* _Collection entries_
/-- The fields of the sequencer's word after the barista's failure. -/
theorem Chip.baristaFailure_word (hfirmware : c.firmwareRuns = true) (hcause : c.fld Fld.RAS_SEQ_STATUS_CAUSE = 0) :
    c.baristaFailure.fld Fld.RAS_SEQ_STATUS_BARISTA_STATE = 1 ∧ c.baristaFailure.fld Fld.RAS_SEQ_STATUS_CAUSE = 1 ∧
    c.baristaFailure.fld Fld.RAS_SEQ_STATUS_CAP = 1 := by
  have hnone : (c.setBarista Barista.restarting).fld Fld.RAS_SEQ_STATUS_CAUSE = 0 := by
    rw [Chip.setBarista, Chip.fld_setFld_apart _ _ _ _ (by rfl) (by decide) (by decide) (by decide), hcause]
  obtain ⟨-, -, hlatch⟩ := Chip.latchCause_new (c := c.setBarista Barista.restarting) (i := Cause.barista)
    (by rw [hnone]; decide)
  rw [Chip.baristaFailure_eq hfirmware]
  refine ⟨?_, ?_, ?_⟩
  · rw [Chip.fld_seq rfl (Chip.seq_fallsBack _), Chip.fld_setFld_apart _ _ _ _ (by rfl) (by decide) (by decide) (by decide),
      hlatch _ rfl (by decide), Chip.setBit, Chip.fld_setFld_apart _ _ _ _ (by rfl) (by decide) (by decide) (by decide),
      Chip.setBarista, Chip.fld_setFld_self _ _ _ _ (by decide) (by decide)]
    rfl
  · rw [Chip.fld_seq rfl (Chip.seq_fallsBack _), Chip.fld_setFld_apart _ _ _ _ (by rfl) (by decide) (by decide) (by decide),
      hlatch _ rfl (by decide), Chip.setBit, Chip.fld_setFld_self _ _ _ _ (by decide) (by decide), hnone]
    rfl
  · rw [Chip.fld_seq rfl (Chip.seq_fallsBack _), Chip.fld_setFld_self _ _ _ _ (by decide) (by decide)]
    rfl

theorem Chip.baristaFailure_pins (hfirmware : c.firmwareRuns = true) (hcause : c.fld Fld.RAS_SEQ_STATUS_CAUSE = 0) :
    c.baristaFailure.faultN = true ∧ c.baristaFailure.smbAlertN = true := by
  have hnone : (c.setBarista Barista.restarting).fld Fld.RAS_SEQ_STATUS_CAUSE = 0 := by
    rw [Chip.setBarista, Chip.fld_setFld_apart _ _ _ _ (by rfl) (by decide) (by decide) (by decide), hcause]
  obtain ⟨hfault, halert, -⟩ := Chip.latchCause_new (c := c.setBarista Barista.restarting) (i := Cause.barista)
    (by rw [hnone]; decide)
  rw [Chip.baristaFailure_eq hfirmware, apart_faultN.fallsBack fun _ _ => rfl, apart_smbAlertN.fallsBack fun _ _ => rfl]
  exact ⟨hfault, halert⟩

theorem Chip.baristaFailure_drip (hfirmware : c.firmwareRuns = true) :
    c.baristaFailure.fld Fld.PWR_DRIP_LEVEL = 63 := by
  rw [Chip.baristaFailure_eq hfirmware, Chip.fallsBack, Chip.fld_setFld_self _ _ _ _ (by decide) (by decide)]
  rfl

/-- R455: an attempt that is not the third. -/
theorem Chip.baristaAttempt_early {beats : Bool} (hstate : c.fld Fld.RAS_SEQ_STATUS_BARISTA_STATE = 1)
    (hn : c.fld Fld.RAS_SEQ_STATUS_ATTEMPTS < 2) : c.baristaAttempt beats =
      c.setFld Fld.RAS_SEQ_STATUS_ATTEMPTS 0 (c.fld Fld.RAS_SEQ_STATUS_ATTEMPTS + 1) := by
  refine (if_neg (not_not.2 hstate)).trans ?_
  dsimp only
  rw [Nat.min_eq_right (by omega)]
  exact if_neg fun h => by omega

/-- R455: the third failed attempt holds the barista. -/
theorem Chip.baristaAttempt_third (hstate : c.fld Fld.RAS_SEQ_STATUS_BARISTA_STATE = 1)
    (hn : c.fld Fld.RAS_SEQ_STATUS_ATTEMPTS = 2) : c.baristaAttempt false =
      (c.setFld Fld.RAS_SEQ_STATUS_ATTEMPTS 0 3).setFld Fld.RAS_SEQ_STATUS_BARISTA_STATE 0 2 := by
  refine (if_neg (not_not.2 hstate)).trans ?_
  rw [hn]
  exact if_pos ⟨rfl, rfl⟩

/-- R450: what stands against clearing no cause that is latched. -/
theorem Chip.keptCauses_none (hfirmware : c.firmwareRuns = true)
    (hthermal : bit (c.fld Fld.RAS_SEQ_STATUS_CAUSE) Cause.thermal = false) (hlim : c.fld Fld.LCE_PCRC_LIMIT_LIMIT = 0) :
    c.keptCauses = 0 := by
  simp [Chip.keptCauses, hfirmware, hthermal, hlim]

/-- R450, R455: RELEASE where nothing is kept. -/
theorem Chip.releaseCauses_eq (hkept : c.keptCauses = 0) (hfirmware : c.firmwareRuns = true) (hrun : c.stopped = false) :
    c.releaseCauses = { (((((c.setFld Fld.RAS_SEQ_STATUS_CAUSE 0 0).setFld Fld.RAS_SEQ_STATUS_ATTEMPTS 0 0).setFld
      Fld.RAS_SEQ_STATUS_CAP 0 0).refreshCap).setFld Fld.RAS_SEQ_STATUS_FAULT 0 0) with
        faultN := false, smbAlertN := false } := by
  unfold Chip.releaseCauses
  dsimp only
  rw [hkept, if_pos hfirmware]
  exact if_pos ⟨rfl, by rw [hrun]; rfl⟩

/-- The fields of the sequencer's word after such a RELEASE. -/
theorem Chip.releaseCauses_word (hkept : c.keptCauses = 0) (hfirmware : c.firmwareRuns = true) (hrun : c.stopped = false) :
    c.releaseCauses.fld Fld.RAS_SEQ_STATUS_CAUSE = 0 ∧ c.releaseCauses.fld Fld.RAS_SEQ_STATUS_CAP = 0 ∧
    c.releaseCauses.fld Fld.RAS_SEQ_STATUS_ATTEMPTS = 0 := by
  have hword : ∀ f : Fld, f.base = Reg.RAS_SEQ_STATUS → (f.hi < 8 ∨ 8 < f.lo) → c.releaseCauses.fld f =
      (((c.setFld Fld.RAS_SEQ_STATUS_CAUSE 0 0).setFld Fld.RAS_SEQ_STATUS_ATTEMPTS 0 0).setFld
        Fld.RAS_SEQ_STATUS_CAP 0 0).fld f := fun f hf hapart => by
    have hregs : c.releaseCauses.regs = (((((c.setFld Fld.RAS_SEQ_STATUS_CAUSE 0 0).setFld
        Fld.RAS_SEQ_STATUS_ATTEMPTS 0 0).setFld Fld.RAS_SEQ_STATUS_CAP 0 0).refreshCap).setFld
        Fld.RAS_SEQ_STATUS_FAULT 0 0).regs := by rw [Chip.releaseCauses_eq hkept hfirmware hrun]
    rw [Chip.fld_congr hregs, Chip.fld_setFld_apart _ f Fld.RAS_SEQ_STATUS_FAULT 0 (by exact hf) (by decide) (by decide) hapart]
    exact Chip.fld_seq hf (Chip.rg_setFld_ne _ _ _ _ (by decide))
  refine ⟨?_, ?_, ?_⟩
  · rw [hword _ rfl (by decide), Chip.fld_setFld_apart _ _ _ _ (by rfl) (by decide) (by decide) (by decide),
      Chip.fld_setFld_apart _ _ _ _ (by rfl) (by decide) (by decide) (by decide),
      Chip.fld_setFld_self _ _ _ _ (by decide) (by decide)]
    rfl
  · rw [hword _ rfl (by decide), Chip.fld_setFld_self _ _ _ _ (by decide) (by decide)]
    rfl
  · rw [hword _ rfl (by decide), Chip.fld_setFld_apart _ _ _ _ (by rfl) (by decide) (by decide) (by decide),
      Chip.fld_setFld_self _ _ _ _ (by decide) (by decide)]
    rfl

end

/-- A command of the always-on domain from the host leaves what its function says, where the host is up. -/
theorem ran_hostAlways {i : Instr} {s : State} (f : Chip → Chip) {d : Chip} (hup : HostUp s)
    (hi : exec i s = onHostAlways f s) (hd : f s.chip = d) : Ran i s d := hd ▸ hi.trans (onHostAlways_up hup f)

/-- Settles O50: the sequencer's failure, attempts, RETRY, FORCE, RELEASE and heartbeat. -/
theorem safetySequencer : Obligations.safety_sequencer := by
  unfold Obligations.safety_sequencer
  refine fun s => ⟨?_, ?_, ?_, ?_, ?_, ?_, ?_⟩
  · intro hfirmware hcause
    obtain ⟨hstate, hlatched, hcap⟩ := Chip.baristaFailure_word hfirmware hcause
    obtain ⟨hfault, halert⟩ := Chip.baristaFailure_pins hfirmware hcause
    exact ⟨_, ran_always Chip.baristaFailure rfl rfl, hstate, hfault, halert, by rw [hlatched]; rfl, hcap,
      Chip.effectiveCap_le hcap, Chip.baristaFailure_drip hfirmware⟩
  · exact fun beats hstate hn =>
      ran_always (fun c => c.baristaAttempt beats) rfl (Chip.baristaAttempt_early hstate hn)
  · exact fun hstate hn => ran_always (fun c => c.baristaAttempt false) rfl (Chip.baristaAttempt_third hstate hn)
  · intro hup hheld
    have hexec : exec .retry s = execRetry s := rfl
    refine ran_hostAlways _ hup (hexec.trans (by rw [execRetry])) ?_
    exact if_pos hheld
  · intro hup hcause
    obtain ⟨hfault, -, hword⟩ := Chip.latchCause_new (c := s.chip) (i := Cause.software) (by rw [hcause]; decide)
    refine ⟨_, ran_hostAlways (fun c => c.latchCause Cause.software) hup rfl rfl, hfault, ?_⟩
    rw [hword _ rfl (by decide), Chip.setBit, Chip.fld_setFld_self _ _ _ _ (by decide) (by decide), hcause]
    rfl
  · intro hup hfirmware hthermal hlim
    have hkept := Chip.keptCauses_none hfirmware hthermal hlim
    obtain ⟨hcause, hcap, hattempts⟩ := Chip.releaseCauses_word hkept hfirmware hup.1
    refine ⟨_, ran_hostAlways Chip.releaseCauses hup rfl rfl, ?_, ?_, hcause, hcap, hattempts⟩
    · rw [Chip.releaseCauses_eq hkept hfirmware hup.1]
    · rw [Chip.releaseCauses_eq hkept hfirmware hup.1]
  · exact fun v => ran_always (fun c => c.setRg Reg.RAS_HB v) rfl rfl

* _EXERCISE PROMPT_
Among the lines above, repeat exactly those from the line with "(hn : c.fld Fld.RAS_SEQ_STATUS_ATTEMPTS <" to the line with "c.releaseCauses.fld Fld.RAS_SEQ_STATUS_CAUSE = 0", counting both ends.

* _SOLUTION TO THE PROBLEM_
    (hn : c.fld Fld.RAS_SEQ_STATUS_ATTEMPTS < 2) : c.baristaAttempt beats =
      c.setFld Fld.RAS_SEQ_STATUS_ATTEMPTS 0 (c.fld Fld.RAS_SEQ_STATUS_ATTEMPTS + 1) := by
  refine (if_neg (not_not.2 hstate)).trans ?_
  dsimp only
  rw [Nat.min_eq_right (by omega)]
  exact if_neg fun h => by omega

/-- R455: the third failed attempt holds the barista. -/
theorem Chip.baristaAttempt_third (hstate : c.fld Fld.RAS_SEQ_STATUS_BARISTA_STATE = 1)
    (hn : c.fld Fld.RAS_SEQ_STATUS_ATTEMPTS = 2) : c.baristaAttempt false =
      (c.setFld Fld.RAS_SEQ_STATUS_ATTEMPTS 0 3).setFld Fld.RAS_SEQ_STATUS_BARISTA_STATE 0 2 := by
  refine (if_neg (not_not.2 hstate)).trans ?_
  rw [hn]
  exact if_pos ⟨rfl, rfl⟩

/-- R450: what stands against clearing no cause that is latched. -/
theorem Chip.keptCauses_none (hfirmware : c.firmwareRuns = true)
    (hthermal : bit (c.fld Fld.RAS_SEQ_STATUS_CAUSE) Cause.thermal = false) (hlim : c.fld Fld.LCE_PCRC_LIMIT_LIMIT = 0) :
    c.keptCauses = 0 := by
  simp [Chip.keptCauses, hfirmware, hthermal, hlim]

/-- R450, R455: RELEASE where nothing is kept. -/
theorem Chip.releaseCauses_eq (hkept : c.keptCauses = 0) (hfirmware : c.firmwareRuns = true) (hrun : c.stopped = false) :
    c.releaseCauses = { (((((c.setFld Fld.RAS_SEQ_STATUS_CAUSE 0 0).setFld Fld.RAS_SEQ_STATUS_ATTEMPTS 0 0).setFld
      Fld.RAS_SEQ_STATUS_CAP 0 0).refreshCap).setFld Fld.RAS_SEQ_STATUS_FAULT 0 0) with
        faultN := false, smbAlertN := false } := by
  unfold Chip.releaseCauses
  dsimp only
  rw [hkept, if_pos hfirmware]
  exact if_pos ⟨rfl, by rw [hrun]; rfl⟩

/-- The fields of the sequencer's word after such a RELEASE. -/
theorem Chip.releaseCauses_word (hkept : c.keptCauses = 0) (hfirmware : c.firmwareRuns = true) (hrun : c.stopped = false) :
    c.releaseCauses.fld Fld.RAS_SEQ_STATUS_CAUSE = 0 ∧ c.releaseCauses.fld Fld.RAS_SEQ_STATUS_CAP = 0 ∧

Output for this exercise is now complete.